I feel like this creates more misconceptions than it clears up. It's very dismissive of something that is really in the early phases of being studied.
The primary effect that reading this had on me was the change in state from [owning a cloak hadn't occurred to me] to [owning a cloak sounds awesome; i am unhappy that i hadn't thought of it on my own]
The answer to the question "what proportion of phenotypic variability is due to genetic variability?" always has the same answer: "it depends!" What population of environments are you doing this calculation over? A trait can go from close to 0% heritable to close to 100% heritable, depending on the range of environments in the sample. That's a definition problem. Further, what should we count as 'genetic'? Gene expression can depend on the environment of the parents, for example (DNA methylation, etc). That's an environmental inheritance. I just think there is an old way of talking about these things that needs to go away in light of current knowledge.

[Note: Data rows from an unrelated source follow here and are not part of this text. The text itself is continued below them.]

-- ==== Sys2Proof/Certificates/Slice0/Obligations.lean ====
section
/-! DEFINITION. The statements for the provers. Each docstring names the rules of spec/ it rests on. -/

open Sys2Proof Sys2Proof.Machine

/-! ## Commands and their words -/

/-- 30_encoding.md R65: the decode function case by case over the three fields, and how many words are legal. -/
def Obligations.DecodeFollowsTheRule : Prop :=
  (∀ (op rsv : BitVec 4) (opnd : Byte),
    (rsv ≠ 0 → ∃ why, decode (formatC op rsv opnd) = .illegalWord why) ∧
    (rsv = 0 →
      (op = 0x0 → (opnd = 0 → decode (formatC op rsv opnd) = .command .nop) ∧
        (opnd ≠ 0 → ∃ why, decode (formatC op rsv opnd) = .illegalWord why)) ∧
      (op = 0x1 → (opnd = 0 → decode (formatC op rsv opnd) = .command .start) ∧
        (opnd ≠ 0 → ∃ why, decode (formatC op rsv opnd) = .illegalWord why)) ∧
      (op = 0x2 → decode (formatC op rsv opnd) = .command (.rdexp opnd)) ∧
      (op = 0x3 → decode (formatC op rsv opnd) = .command (.rdlog opnd)) ∧
      (op = 0x4 → decode (formatC op rsv opnd) = .command (.mulg opnd)) ∧
      (op = 0x5 → (opnd = 0 → decode (formatC op rsv opnd) = .command .status) ∧
        (opnd ≠ 0 → ∃ why, decode (formatC op rsv opnd) = .illegalWord why)) ∧
      (6 ≤ op.toNat → ∃ why, decode (formatC op rsv opnd) = .illegalWord why))) ∧
  (∀ w : CmdWord, formatC (opField w) (rsvField w) (opndField w) = w) ∧
  (∃ legal : List CmdWord, legal.Nodup ∧ legal.length = 771 ∧
    ∀ w, w ∈ legal ↔ ∃ i, decode w = .command i) ∧
  (∃ illegal : List CmdWord, illegal.Nodup ∧ illegal.length = 64765 ∧
    ∀ w, w ∈ illegal ↔ ∃ why, decode w = .illegalWord why)

/-- 30_encoding.md R63: a word selects a mnemonic when `(cmd & mask) == match`; the decoder reads that mnemonic and
nothing else; at most one row matches any word. -/
def Obligations.DecodeSelectsTheOpcodeRow : Prop :=
  opcodeTable = [⟨.nop, 0x0000, 0xFFFF⟩, ⟨.start, 0x1000, 0xFFFF⟩, ⟨.rdexp, 0x2000, 0xFF00⟩,
    ⟨.rdlog, 0x3000, 0xFF00⟩, ⟨.mulg, 0x4000, 0xFF00⟩, ⟨.status, 0x5000, 0xFFFF⟩] ∧
  (∀ r ∈ opcodeTable, ∀ w, r.selects w = true ↔ w &&& r.mask = r.matchBits) ∧
  (∀ w, ∀ r ∈ opcodeTable, r.selects w = true ↔ ∃ i, decode w = .command i ∧ i.mnemonic = r.mnemonic) ∧
  (∀ w i o, decode w = .command i → i.operand = some o → o = opndField w) ∧
  (∀ w, ∀ r ∈ opcodeTable, ∀ r' ∈ opcodeTable, r.selects w = true → r'.selects w = true → r = r')

/-- Decode and encode agree, both ways (30_encoding.md sections 2 and 5): every command is decoded from the word the
encoder writes, and a word that decodes to a command is that command's only word. -/
def Obligations.DecodeAndEncodeAgree : Prop :=
  (∀ i : Instr, decode (encode i) = .command i) ∧
  (∀ (w : CmdWord) (i : Instr), decode w = .command i → encode i = w) ∧
  (∀ i : Instr, decodeTableWord 16 (encode i).toNat = some i)

/-- Words of 95_test_vectors.md section 2.2, as written there. -/
def Obligations.SpecWordsDecode : Prop :=
  decode 0x0000 = .command .nop ∧ decode 0x1000 = .command .start ∧
  decode 0x2008 = .command (.rdexp 8) ∧ decode 0x20FF = .command (.rdexp 255) ∧
  decode 0x301D = .command (.rdlog 29) ∧ decode 0x4080 = .command (.mulg 0x80) ∧
  decode 0x5000 = .command .status ∧
  decode 0x0001 = .illegalWord .strayOperand ∧ decode 0x1001 = .illegalWord .strayOperand ∧
  decode 0x5001 = .illegalWord .strayOperand ∧ decode 0x0100 = .illegalWord .reservedField ∧
  decode 0x21FF = .illegalWord .reservedField ∧ decode 0x6000 = .illegalWord .reservedOpcode ∧
  decode 0xF0FF = .illegalWord .reservedOpcode

/-- The assembler (30_encoding.md section 5): a well-formed line becomes the command of its mnemonic with its operand and
is encoded as `(op, 4'b0000, n[7:0])`; every other line is refused, an operand outside 0..255 and an operand on NOP, START
or STATUS among them. -/
def Obligations.AssemblerKeepsTheOperand : Prop :=
  (∀ l : SourceLine, l.wellFormed = true → ∃ i, assembleSource l = .command i ∧ i.mnemonic = l.mnemonic ∧
    l.operand = i.operand.map BitVec.toNat ∧
    encode i = formatC i.opcode 0 (BitVec.ofNat 8 (l.operand.getD 0))) ∧
  (∀ l : SourceLine, l.wellFormed = false → assembleSource l = .refused .illFormed) ∧
  (∀ mn n, 255 < n → (SourceLine.mk mn (some n)).wellFormed = false) ∧
  (∀ n, (SourceLine.mk .nop (some n)).wellFormed = false ∧ (SourceLine.mk .start (some n)).wellFormed = false ∧
    (SourceLine.mk .status (some n)).wellFormed = false) ∧
  (∀ i : Instr, assembleSource ⟨i.mnemonic, i.operand.map BitVec.toNat⟩ = .command i)

/-! ## The step -/

/-- The step runs the decoded command (43_table_access.md section 2): at an edge without reset, from a state inside R33,
it is `exec` of the command, then the sequencer against the pre-edge state, then the next inputs move up. The list of
inputs is the model's own (log 1). -/
def Obligations.StepRunsTheDecodedCommand : Prop :=
  ∀ (s : State) (i : Instr), s.noResetNext → reachable s = true → s.portIn.cmdValid = true →
    decode s.portIn.cmd = .command i →
    step s = andThen (exec i s) fun s1 =>
      andThen (sequencerPart Config.modulus s s1) fun s2 => .next s2.shiftInputs

/-- The command that `withFetchWord` presents is the one the next step runs (log 3), and the step leaves what the host
drives after it. -/
def Obligations.PresentedWordIsRunNext : Prop :=
  ∀ (s : State) (i : Instr), s.phase = .idle → reachable s = true →
    ∃ t, exec i (s.withFetchWord 16 (encode i).toNat) = .next t ∧
      step (s.withFetchWord 16 (encode i).toNat) = .next t.shiftInputs ∧
      t.shiftInputs.inputs = s.inputs.tail

/-- No step ends in a fault; it is refused exactly outside R33, at an edge without reset (93_implementation_defined.md
section 1 row 5; 20_memory.md section 3). -/
def Obligations.StepStopsOnlyOutsideTheInvariant : Prop :=
  (∀ s f, step s ≠ .fault f) ∧
  (∀ s r, step s = .refused r ↔
    (r = .outsideInvariant ∧ s.portIn.rst = false ∧ ¬ ReachableShape s))

/-- Every command answers a next state, in every state (60_exceptions.md section 3, R169: every command is available at
every time). -/
def Obligations.EveryCommandAnswers : Prop :=
  ∀ (i : Instr) (s : State), ∃ t, exec i s = .next t ∧ t.rspValid = true
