-- ==== Sys2Proof/Tests/Slice0.lean ====
section
/-! SUPPORT. The model's own tests, each one step or one operation, with expected values taken from the spec (the source of
each is named), the smoke tests of the checks, and for every statement with hypotheses a state and operands that meet them. -/

namespace Sys2Proof.Tests

open Sys2Proof.Machine

/-! ## Small states -/

/-- The reset state with one command on the port. -/
def idleWith (w : CmdWord) : State := presentNext w State.reset

/-- A state of a generation under way, with one command on the port. -/
def busyWith (ph : Phase) (i : Idx) (c : Byte) (w : CmdWord) : State :=
  { State.reset with phase := ph, idx := i, cur := c, inputs := [PortIn.present w] }

/-- A state of LOG_INV whose last two EXP entries are written, with one command on the port. -/
def invWith (i : Idx) (w : CmdWord) : State :=
  { busyWith .logInv i 1 w with expMem := [(253, 0x47), (254, 0x8E)] }

/-- A state with `valid` = 1 and a few entries of each table, with one command on the port. -/
def validWith (w : CmdWord) : State :=
  { State.reset with
    valid := true
    expMem := [(0, 0x01), (8, 0x1D), (254, 0x8E)]
    logMem := [(0, 0xFF), (1, 0x00), (29, 0x08)]
    inputs := [PortIn.present w] }

/-- The answer of a step, as a state. -/
def after (r : Result) : Option State :=
  match r with
  | .next s => some s
  | .fault _ => none
  | .refused _ => none

/-- The response of a step: `rsp_valid`, `rsp_status`, `rsp_data`. -/
def responseOf (s : State) : Option (Bool × Status × Byte) :=
  (after (step s)).map fun t => (t.rspValid, t.rspStatus, t.rspData)

/-! ## What is ill formed is refused (30_encoding.md R68, R70; 10_state.md R33) -/

theorem test_wf_operand_missing : (SourceLine.mk .rdexp none).wellFormed = false := by decide
theorem test_wf_operand_stray : (SourceLine.mk .start (some 0)).wellFormed = false := by decide
theorem test_wf_operand_too_large : (SourceLine.mk .mulg (some 256)).wellFormed = false := by decide
theorem test_wf_operand_largest : (SourceLine.mk .rdexp (some 255)).wellFormed = true := by decide
theorem test_wf_bare : (SourceLine.mk .status none).wellFormed = true := by decide
theorem test_word_reserved_field : legalWord 0x21FF = false := by decide
theorem test_word_reserved_opcode : legalWord 0x6000 = false := by decide
theorem test_word_stray_operand : legalWord 0x1001 = false := by decide
theorem test_word_legal : legalWord 0x20FF = true := by decide
theorem test_memory_unsorted : ¬ Memory.wf 255 [(3, 1), (2, 1)] := by decide
theorem test_memory_repeat : ¬ Memory.wf 255 [(2, 1), (2, 1)] := by decide
theorem test_memory_outside : ¬ Memory.wf 255 [(255, 1)] := by decide
theorem test_memory_reset : Memory.wf 255 State.reset.expMem ∧ Memory.wf 256 State.reset.logMem := by decide
theorem test_outside_idx : (after (step (busyWith .logInit 300 1 0x0000))) = none := by decide
theorem test_outside_cur : (after (step (busyWith .expGen 1 0x05 0x0000))) = none := by decide
theorem test_outside_valid : reachable { State.reset with valid := true, phase := .logInv } = false := by decide
theorem test_outside_idle : reachable { State.reset with idx := 1 } = false := by decide

/-! ## Words written out from the encodings (30_encoding.md R62, R63), bit 15 first -/

theorem test_decode_nop : decode 0b0000_0000_00000000 = .command .nop := by decide
theorem test_decode_start : decode 0b0001_0000_00000000 = .command .start := by decide
theorem test_decode_rdexp : decode 0b0010_0000_10000001 = .command (.rdexp 0x81) := by decide
theorem test_decode_rdlog : decode 0b0011_0000_00011101 = .command (.rdlog 29) := by decide
theorem test_decode_mulg : decode 0b0100_0000_10001110 = .command (.mulg 0x8E) := by decide
theorem test_decode_status : decode 0b0101_0000_00000000 = .command .status := by decide
theorem test_decode_reserved : decode 0b0111_0000_00000000 = .illegalWord .reservedOpcode := by decide
theorem test_table_word : decodeTableWord 16 0x2008 = some (.rdexp 8) := by decide
theorem test_table_word_illegal : decodeTableWord 16 0x0001 = none := by decide
theorem test_encode_rdexp : encode (.rdexp 8) = 0x2008 := by decide
theorem test_encode_mulg : encode (.mulg 128) = 0x4080 := by decide

/-! ## The assembler (30_encoding.md R70, with its examples) -/

theorem test_assemble_rdexp : assembleLine ['R', 'D', 'E', 'X', 'P', ' ', '8'] = .command (.rdexp 8) := by decide
theorem test_assemble_hex :
    assembleLine [' ', 'r', 'd', 'L', 'o', 'g', ' ', '0', 'x', '1', 'D', ';', 'x'] = .command (.rdlog 0x1D) := by decide
theorem test_assemble_too_large : assembleLine ['M', 'U', 'L', 'G', ' ', '2', '5', '6'] = .refused .illFormed := by decide
theorem test_assemble_stray : assembleLine ['N', 'O', 'P', ' ', '0'] = .refused .illFormed := by decide
theorem test_assemble_program : assemble [['-'], [';'], ['N', 'O', 'P']] =
    some [PortIn.quiet, PortIn.present 0x0000] := by decide

/-! ## One step of each command (95_test_vectors.md sections 2.1, 2.2 and 2.5) -/

theorem test_nop : responseOf (idleWith 0x0000) = some (true, .ok, 0x00) := by decide
theorem test_start : (after (step (idleWith 0x1000))).map (fun t => (t.phase, t.idx, t.cur, t.valid)) =
    some (.expGen, 0, 0x01, false) := by decide
theorem test_start_busy : responseOf (busyWith .expGen 0 1 0x1000) = some (true, .notReady, 0x00) := by decide
theorem test_rdexp_not_ready : responseOf (idleWith 0x20FF) = some (true, .notReady, 0x00) := by decide
theorem test_rdexp_bad_index : responseOf (validWith 0x20FF) = some (true, .badIndex, 0x00) := by decide
theorem test_rdexp_entry : responseOf (validWith 0x2008) = some (true, .ok, 0x1D) := by decide
theorem test_rdlog_entry : responseOf (validWith 0x301D) = some (true, .ok, 0x08) := by decide
theorem test_rdlog_zero : responseOf (validWith 0x3000) = some (true, .ok, 0xFF) := by decide
theorem test_mulg_reduces : responseOf (busyWith .expGen 0 1 0x4080) = some (true, .ok, 0x1D) := by decide
theorem test_mulg_all_ones : responseOf (idleWith 0x40FF) = some (true, .ok, 0xE3) := by decide
theorem test_status_exp_gen : responseOf (busyWith .expGen 0 1 0x5000) = some (true, .ok, 0x06) := by decide
theorem test_status_completing : responseOf (invWith 254 0x5000) = some (true, .ok, 0x0E) := by decide
theorem test_illegal : responseOf (validWith 0x21FF) = some (true, .illegal, 0x00) := by decide
theorem test_no_command : responseOf State.reset = some (false, .ok, 0x00) := by decide
theorem test_with_fetch_word : responseOf (State.reset.withFetchWord 16 0x4080) = some (true, .ok, 0x1D) := by decide
theorem test_reset_drops_command :
    after (step { busyWith .logInv 100 1 0 with inputs := [⟨true, true, 0x5000⟩] }) = some State.reset := by decide
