-- ==== Sys2Proof/Proofs/LogInverse.lean ====
section
/-! LOG as the inverse of EXP under 0x11D (42_log_table_inverter.md R129): no power repeats below 255, so no inversion
write is written over. -/

namespace Sys2Proof.Machine

/-- The LOG table of a generation is what the inversion writes make of a table of sentinels (R124, R126). -/
theorem logAfterAt_eq_afterInversions (m : Modulus) (n : Nat) (b : Byte) :
    logAfterAt m n b = afterInversions (genPowAt m) (fun _ => Config.sentinel) n b.toNat := by
  induction n with
  | zero => rfl
  | succ n ih => simp only [logAfterAt, afterInversions, ih, BitVec.toNat_inj, eq_comm (a := b)]

/-- After a generation LOG gives the last index of a power (R126), under any modulus. -/
theorem logAfterAt_of_last {m : Modulus} {n j : Nat} (hj : j < n)
    (hlast : ∀ k, j < k → k < n → genPowAt m k ≠ genPowAt m j) :
    logAfterAt m n (genPowAt m j) = BitVec.ofNat 8 j := by
  rw [logAfterAt_eq_afterInversions, afterInversions_of_last hj hlast]

/-- Under 0x11D it gives the only index. -/
theorem logAfterAt_genPow {i : Nat} (hi : i < 255) : logAfterAt Config.modulus 255 (genPow i) = BitVec.ofNat 8 i :=
  logAfterAt_of_last hi fun _ hik hk h => hik.ne' (genPow_injOn hk hi h)

/-- LOG inverts EXP in complete tables (R129, item 1). -/
theorem log_exp_of_complete {s : State} (h : s.tablesComplete Config.modulus) {i : Nat} (hi : i < 255) :
    entry .log (entry .exp i s).toNat s = BitVec.ofNat 8 i := by
  obtain ⟨hexp, hlog⟩ := h
  rw [hexp i hi, hlog]
  exact logAfterAt_genPow hi

/-- EXP inverts LOG in complete tables, on the nonzero bytes (R129, items 2 and 3): each of them is a power. -/
theorem exp_log_of_complete {s : State} (h : s.tablesComplete Config.modulus) {b : Byte} (hb : b ≠ 0) :
    entry .exp (entry .log b.toNat s).toNat s = b ∧ (entry .log b.toNat s).toNat ≤ 254 := by
  obtain ⟨i, hi, rfl⟩ := (ne_zero_iff_genPow b).1 hb
  have hexp : entry .exp i s = genPow i := h.1 i hi
  have hlog : (entry .log (genPow i).toNat s).toNat = i := by
    rw [← hexp, log_exp_of_complete h hi, BitVec.toNat_ofNat, Nat.mod_eq_of_lt (by omega)]
  rw [hlog]
  exact ⟨hexp, Nat.le_of_lt_succ hi⟩

/-- Settles O42: a generation ends with complete tables, and in complete tables each is the inverse of the other. -/
theorem logInvertsExp : Obligations.LogInvertsExp := by
  unfold Obligations.LogInvertsExp
  intro s hs
  rw [← stepAt_modulus]
  obtain ⟨t, ht, -, htables, -⟩ := hs.edges
  exact ⟨t, ht, fun i hi => log_exp_of_complete htables (Nat.lt_succ_of_le hi), fun b => exp_log_of_complete htables⟩

end Sys2Proof.Machine
end

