-- ==== Sys2Proof/Machine/Padder.lean ====
section
/-! DEFINITION. The padder's micro-operation (41_padder.md). -/

namespace Sys2Proof.Machine

/-- PADBYTE: place the next padding byte in the block buffer (R116). -/
def execPadbyte (s : State) : Host.Outcome State Fault Refusal :=
  whenEnabled (decide (s.phase = .fill) && s.padding) "PADBYTE" (s.placeByte (padByte s.p.toNat s.size))

end Sys2Proof.Machine
end

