-- ==== Sys2Proof/Machine/Step.lean ====
section
/-! DEFINITION. One step of the core beside its host. -/

namespace Sys2Proof.Machine

/-- One atomic step (R12, R190): what `nextAction` says. -/
def step (s : State) : Host.Outcome State Fault Refusal :=
  match nextAction s with
  | .settle s' => .next s'
  | .run i s' => exec i s'

/-- `s` with one instruction placed where `step` runs it next (log entry 4). -/
def State.withFetchWord (s : State) (nbits w : Nat) : State := s.placeTableWord nbits w

end Sys2Proof.Machine
end

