namespace Sys2Proof.Machine

/-- A core that accepts a command has no enabled micro-operation (R190). -/
theorem microOp_of_cmdReady {s : State} (hr : s.cmdReady = true) : microOp s = none :=
  Option.isNone_iff_eq_none.1 (by rw [← Option.not_isSome, microOp_isSome, hr]; rfl)

theorem cmdReady_of_microOp {s : State} (hm : microOp s = none) : s.cmdReady = true := by
  have hr := microOp_isSome s
  rw [hm] at hr
  simpa using hr

theorem step_of_reset {s : State} {rest : List HostEvent} (hh : s.host = .reset :: rest) :
    step s = .next { s.applyReset with host := rest } := by
  simp [step, nextAction, hh]

/-- A presented command is accepted, and is over (R191). -/
theorem step_of_presented {s : State} {cw : CmdWord} (hr : s.cmdReady = true) (hp : presented s.host = some cw) :
    step s = exec (decodeCmd cw) { s with host := s.host.tail } := by
  have idle := microOp_of_cmdReady hr
  rcases step_cases s with ⟨_, hh, -⟩ | ⟨_, hm, -⟩ | ⟨_, -, hp', h⟩ | ⟨-, hp', -⟩
  · rw [hh] at hp; cases hp
  · cases idle.symm.trans hm
  · obtain rfl := Option.some.inj (hp.symm.trans hp')
    exact h
  · cases hp.symm.trans hp'

/-- With nothing presented, the core waits (R244). -/
theorem step_of_waiting {s : State} (hr : s.cmdReady = true) (hp : presented s.host = none)
    (hreset : ∀ rest, s.host ≠ .reset :: rest) : step s = .next { s with host := s.host.tail } := by
  have idle := microOp_of_cmdReady hr
  rcases step_cases s with ⟨rest, hh, -⟩ | ⟨_, hm, -⟩ | ⟨_, -, hp', -⟩ | ⟨-, -, -, h⟩
  · exact absurd hh (hreset rest)
  · cases idle.symm.trans hm
  · cases hp.symm.trans hp'
  · exact h

/-- A core that accepts no command is working on a message (R34). -/
theorem busy_of_not_cmdReady {s : State} (hr : s.cmdReady = false) : s.busy = true := by
  cases hp : s.phase <;> simp [State.cmdReady, State.busy, hp] at hr ⊢

/-- Settles O7: a held word and an offered one are both the presented command. -/
theorem stepRunsAcceptedCommand : Obligations.StepRunsAcceptedCommand := by
  intro s cw rest hr hh
  obtain ⟨shown, left⟩ : presented s.host = some cw ∧ s.host.tail = rest := by
    rcases hh with hh | hh <;> simp [hh, presented]
  rw [step_of_presented hr shown, left]

/-- Settles O11: a micro-operation is enabled where the port accepts nothing, and there the core is busy. -/
theorem microOpEnabledIffNotReady : Obligations.MicroOpEnabledIffNotReady := by
  intro s
  rw [microOp_isSome, Bool.not_eq_true']
  exact ⟨fun hr => ⟨hr, busy_of_not_cmdReady hr⟩, And.left⟩

end Sys2Proof.Machine
end

section
/-! What an accepted command does in the phase it belongs to, and outside it (R192 to R196). -/

namespace Sys2Proof.Machine

/-- IDLE, DONE and ERROR accept every command (R34). -/
theorem cmdReady_of_rest {s : State} (hp : s.phase = .idle ∨ s.phase = .done ∨ s.phase = .error) : s.cmdReady = true :=
  (cmdReady_iff s).2 (by tauto)

theorem acceptStart_of_legal {s : State} {n : BitVec 64} (hp : s.phase ≠ .fill) (hn : n.toNat < 2 ^ 61) :
    acceptStart n s = s.beginMessage (n.extractLsb' 0 61) := by
  rw [acceptStart, if_neg hp, if_pos hn]

theorem acceptData_of_fill {s : State} (hp : s.phase = .fill) (b : Byte) : acceptData b s = s.placeByte b := by
  simp [acceptData, hp]
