-- ==== Sys2Proof/Machine/Compress.lean ====
section
/-! DEFINITION. COMPRESS (41_rle_encode.md R79 to R86). The loop is written one internal action at a time over the hidden
state of 10_state.md R34; the command is all of them in one step (R38). -/

namespace Sys2Proof.Machine

/-- The checks of COMPRESS (41_rle_encode.md R79, R80): FLAGS = 0b00, source P bytes, destination CAP bytes. -/
def compressCheck (s : State) : Option (ErrCode × Word) :=
  codecCheck s flagsBitmap (srcWindow s .compress) (dstWindow s .compress)

/-- `emit(v, len)` (41_rle_encode.md R79): the memory with the token written, or nothing where it would be token number
CAP + 1 (R81). -/
def emit (s : State) (e : Encoder) : Option Memory :=
  if e.count + 1 > capacity s then none
  else some (s.mem.write (dstBase s + e.count) (tokenByte e.v e.len))

/-- ERR_OVERFLOW (41_rle_encode.md R81, R82): ERR_INFO is the token count, and the destination window holds unspecified
values. -/
def overflowAbort (s : State) (e : Encoder) : State :=
  raiseError (scramble s Window.none (dstBase s) (capacity s)) .overflow (BitVec.ofNat 32 e.count)

/-- The results of a COMPRESS that wrote `count` tokens (41_rle_encode.md R85). -/
def finishCompress (s : State) (count : Nat) : State :=
  completeOk { s with
    out := { s.out with
      result := BitVec.ofNat 32 count
      outFlags := flagsCompressed
      outCsize := BitVec.ofNat 32 count } }

/-- The checks, and the start of the scan: a run is in progress, of stream bit 0 (41_rle_encode.md R79). -/
def startCompress (s : State) : State :=
  match compressCheck s with
  | some (code, info) => raiseError s code info
  | none => { s with seq := .encoding { i := 1, v := s.mem.getBit (srcBase s) 0, len := 1, count := 0 } }

/-- One internal action of the encoder: the loop's body for stream bit i, or, when all n are scanned, the closing token and
the results (41_rle_encode.md R79, R83, R84). -/
def encodeUnit (s : State) (e : Encoder) : State :=
  if e.i < area s then
    let b := s.mem.getBit (srcBase s) e.i
    if b = e.v ∧ e.len < Config.maxRun then
      { s with seq := .encoding { e with i := e.i + 1, len := e.len + 1 } }
    else
      match emit s e with
      | none => overflowAbort s e
      | some m =>
        { s with mem := m, seq := .encoding { i := e.i + 1, v := b, len := 1, count := e.count + 1 } }
  else
    match emit s e with
    | none => overflowAbort s e
    | some m => finishCompress { s with mem := m } (e.count + 1)

/-- Internal actions of the encoder until the command has ended, at most `fuel` of them. -/
def encodeLoop : Nat → State → State
  | 0, s => s
  | fuel + 1, s =>
    match s.seq with
    | .encoding e => encodeLoop fuel (encodeUnit s e)
    | .decoding _ => s
    | .off => s

/-- COMPRESS as one step (41_rle_encode.md R79; 10_state.md R38). The scan takes n actions: n - 1 iterations and the
closing token. -/
def execCompress (s : State) : Host.Outcome State Fault Refusal :=
  .next (encodeLoop (area s) (startCompress s))

/-- A COMPRESS is in progress with this hidden state: the checks have passed and the counters are in range. -/
def encoderReady (s : State) (e : Encoder) : Bool :=
  decide (s.phase = .busy ∧ decodeCommand s.latchedCmd = .ok .compress ∧ compressCheck s = none ∧
    1 ≤ e.i ∧ e.i ≤ area s ∧ 1 ≤ e.len ∧ e.len ≤ Config.maxRun ∧ e.count ≤ capacity s)

end Sys2Proof.Machine
end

I agree with you that we still can learn a lot from these studies.
Adoption studies are biased toward the null of no parenting effect, because adoptive parents aren't randomly selected from the population of potential parents (they often are screened to be similar to biological parents).
Twin studies I think are particularly flawed when it comes to estimating heritability (a term that has an incoherent definition). Twins have a shared pre-natal environment. In some cases, they even share a placenta.
Plus, the whole gene vs. environment discussion is obsolete, in light of the findings of the past decade. Everything is gene-environment interaction.
If you are not going to do an actual data analysis, then I don't think there is much point of thinking about Bayes' rule. You could just reason as follows: "here are my prior beliefs. ooh, here is some new information. i will now adjust my believes, by trying to weigh the old and new data based on how reliable and generalizable i think the information is." If you want to call epistemology that involves attaching probabilities to beliefs, and updating those probabilities when new information is available, 'bayesian' that's fine. But, unless you have actual data, you are just subjectively weighing evidence as best you can (and not really using Bayes' rule).
The thing that can be a irritating is when people then act as if that kind of reasoning is what bayesian statisticians do, and not what frequentist statisticians do. In reality, both types of statisticians use Bayes' rule when it's appropriate. I don't think you will find any statisticians who do not consider themselves 'bayesian' who disagree with the law of total probability.
If you are actually going to analyze data and use bayesian methods, you would end up with a posterior distribution (not simply a single probability). If you simply report the probability of a belief (and not the entire posterior distribution), you're not really doing conventional bayesian analysis. So, in general, I find the conventional Less Wrong use of 'bayesian' a little odd.